Problem description
Locate the line that contains "(R132, R110). -/" in the entries below, then repeat it and every following line through the line that contains "(R132, R107). -/", exactly, and no others.

Saved data entries
------
-- ==== Sys2Proof/Machine/Load.lean ====
section
/-! DEFINITION. The loads (`41_load_store.md` R130 to R134). -/

namespace Sys2Proof.Machine

/-- LAS (R130): M AND S goes to A, X and S; N and Z from it. -/
def las (src : Source) (s : State) : State :=
  let f := fetchSource src s
  let t := f.value &&& f.after.sp
  ((((f.after.setA t).setX t).setSp t).setNZ t).finish (sourceLength src) (readCycles src f.crossed)

/-- LAX (R131): M goes to A and X; N and Z from it. The immediate form is the same plain load (log 13). -/
def lax (src : Source) (s : State) : State :=
  let f := fetchSource src s
  (((f.after.setA f.value).setX f.value).setNZ f.value).finish (sourceLength src) (readCycles src f.crossed)

/-- LDA (R132): M goes to A; N and Z from it. -/
def lda (src : Source) (s : State) : State :=
  let f := fetchSource src s
  ((f.after.setA f.value).setNZ f.value).finish (sourceLength src) (readCycles src f.crossed)

/-- LDX (R133): M goes to X; N and Z from it. -/
def ldx (src : Source) (s : State) : State :=
  let f := fetchSource src s
  ((f.after.setX f.value).setNZ f.value).finish (sourceLength src) (readCycles src f.crossed)

/-- LDY (R134): M goes to Y; N and Z from it. -/
def ldy (src : Source) (s : State) : State :=
  let f := fetchSource src s
  ((f.after.setY f.value).setNZ f.value).finish (sourceLength src) (readCycles src f.crossed)

/-- `LAS $nnnn,Y`, $BB (R130, R108). -/
def execLas (w : Word) (s : State) : Result := .next (las (.mem (.aby w)) s)

/-- `LAX ($nn,X)`, $A3 (R131, R109). -/
def execLaxIzx (b : Byte) (s : State) : Result := .next (lax (.mem (.izx b)) s)

/-- `LAX $nn`, $A7 (R131, R104). -/
def execLaxZp (b : Byte) (s : State) : Result := .next (lax (.mem (.zp b)) s)

/-- `LAX #$nn`, $AB (R131, R103). -/
def execLaxImm (d : Byte) (s : State) : Result := .next (lax (.imm d) s)

/-- `LAX $nnnn`, $AF (R131, R106). -/
def execLaxAbs (w : Word) (s : State) : Result := .next (lax (.mem (.abs w)) s)

/-- `LAX ($nn),Y`, $B3 (R131, R110). -/
def execLaxIzy (b : Byte) (s : State) : Result := .next (lax (.mem (.izy b)) s)

/-- `LAX $nn,Y`, $B7 (R131, R105). -/
def execLaxZpy (b : Byte) (s : State) : Result := .next (lax (.mem (.zpy b)) s)

/-- `LAX $nnnn,Y`, $BF (R131, R108). -/
def execLaxAby (w : Word) (s : State) : Result := .next (lax (.mem (.aby w)) s)

/-- `LDA ($nn,X)`, $A1 (R132, R109). -/
def execLdaIzx (b : Byte) (s : State) : Result := .next (lda (.mem (.izx b)) s)

/-- `LDA $nn`, $A5 (R132, R104). -/
def execLdaZp (b : Byte) (s : State) : Result := .next (lda (.mem (.zp b)) s)

/-- `LDA #$nn`, $A9 (R132, R103). -/
def execLdaImm (d : Byte) (s : State) : Result := .next (lda (.imm d) s)

/-- `LDA $nnnn`, $AD (R132, R106). -/
def execLdaAbs (w : Word) (s : State) : Result := .next (lda (.mem (.abs w)) s)

/-- `LDA ($nn),Y`, $B1 (R132, R110). -/
def execLdaIzy (b : Byte) (s : State) : Result := .next (lda (.mem (.izy b)) s)

/-- `LDA $nn,X`, $B5 (R132, R104). -/
def execLdaZpx (b : Byte) (s : State) : Result := .next (lda (.mem (.zpx b)) s)

/-- `LDA $nnnn,Y`, $B9 (R132, R108). -/
def execLdaAby (w : Word) (s : State) : Result := .next (lda (.mem (.aby w)) s)

/-- `LDA $nnnn,X`, $BD (R132, R107). -/
def execLdaAbx (w : Word) (s : State) : Result := .next (lda (.mem (.abx w)) s)

/-- `LDX #$nn`, $A2 (R133, R103). -/
def execLdxImm (d : Byte) (s : State) : Result := .next (ldx (.imm d) s)

/-- `LDX $nn`, $A6 (R133, R104). -/
def execLdxZp (b : Byte) (s : State) : Result := .next (ldx (.mem (.zp b)) s)

/-- `LDX $nnnn`, $AE (R133, R106). -/
def execLdxAbs (w : Word) (s : State) : Result := .next (ldx (.mem (.abs w)) s)

/-- `LDX $nn,Y`, $B6 (R133, R105). -/
def execLdxZpy (b : Byte) (s : State) : Result := .next (ldx (.mem (.zpy b)) s)

/-- `LDX $nnnn,Y`, $BE (R133, R108). -/
def execLdxAby (w : Word) (s : State) : Result := .next (ldx (.mem (.aby w)) s)

/-- `LDY #$nn`, $A0 (R134, R103). -/
def execLdyImm (d : Byte) (s : State) : Result := .next (ldy (.imm d) s)

/-- `LDY $nn`, $A4 (R134, R104). -/
def execLdyZp (b : Byte) (s : State) : Result := .next (ldy (.mem (.zp b)) s)

/-- `LDY $nnnn`, $AC (R134, R106). -/
def execLdyAbs (w : Word) (s : State) : Result := .next (ldy (.mem (.abs w)) s)

/-- `LDY $nn,X`, $B4 (R134, R104). -/
def execLdyZpx (b : Byte) (s : State) : Result := .next (ldy (.mem (.zpx b)) s)

/-- `LDY $nnnn,X`, $BC (R134, R107). -/
def execLdyAbx (w : Word) (s : State) : Result := .next (ldy (.mem (.abx w)) s)

end Sys2Proof.Machine
end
------
Finished exercise
/-- `LDA ($nn),Y`, $B1 (R132, R110). -/
def execLdaIzy (b : Byte) (s : State) : Result := .next (lda (.mem (.izy b)) s)

/-- `LDA $nn,X`, $B5 (R132, R104). -/
def execLdaZpx (b : Byte) (s : State) : Result := .next (lda (.mem (.zpx b)) s)

/-- `LDA $nnnn,Y`, $B9 (R132, R108). -/
def execLdaAby (w : Word) (s : State) : Result := .next (lda (.mem (.aby w)) s)

/-- `LDA $nnnn,X`, $BD (R132, R107). -/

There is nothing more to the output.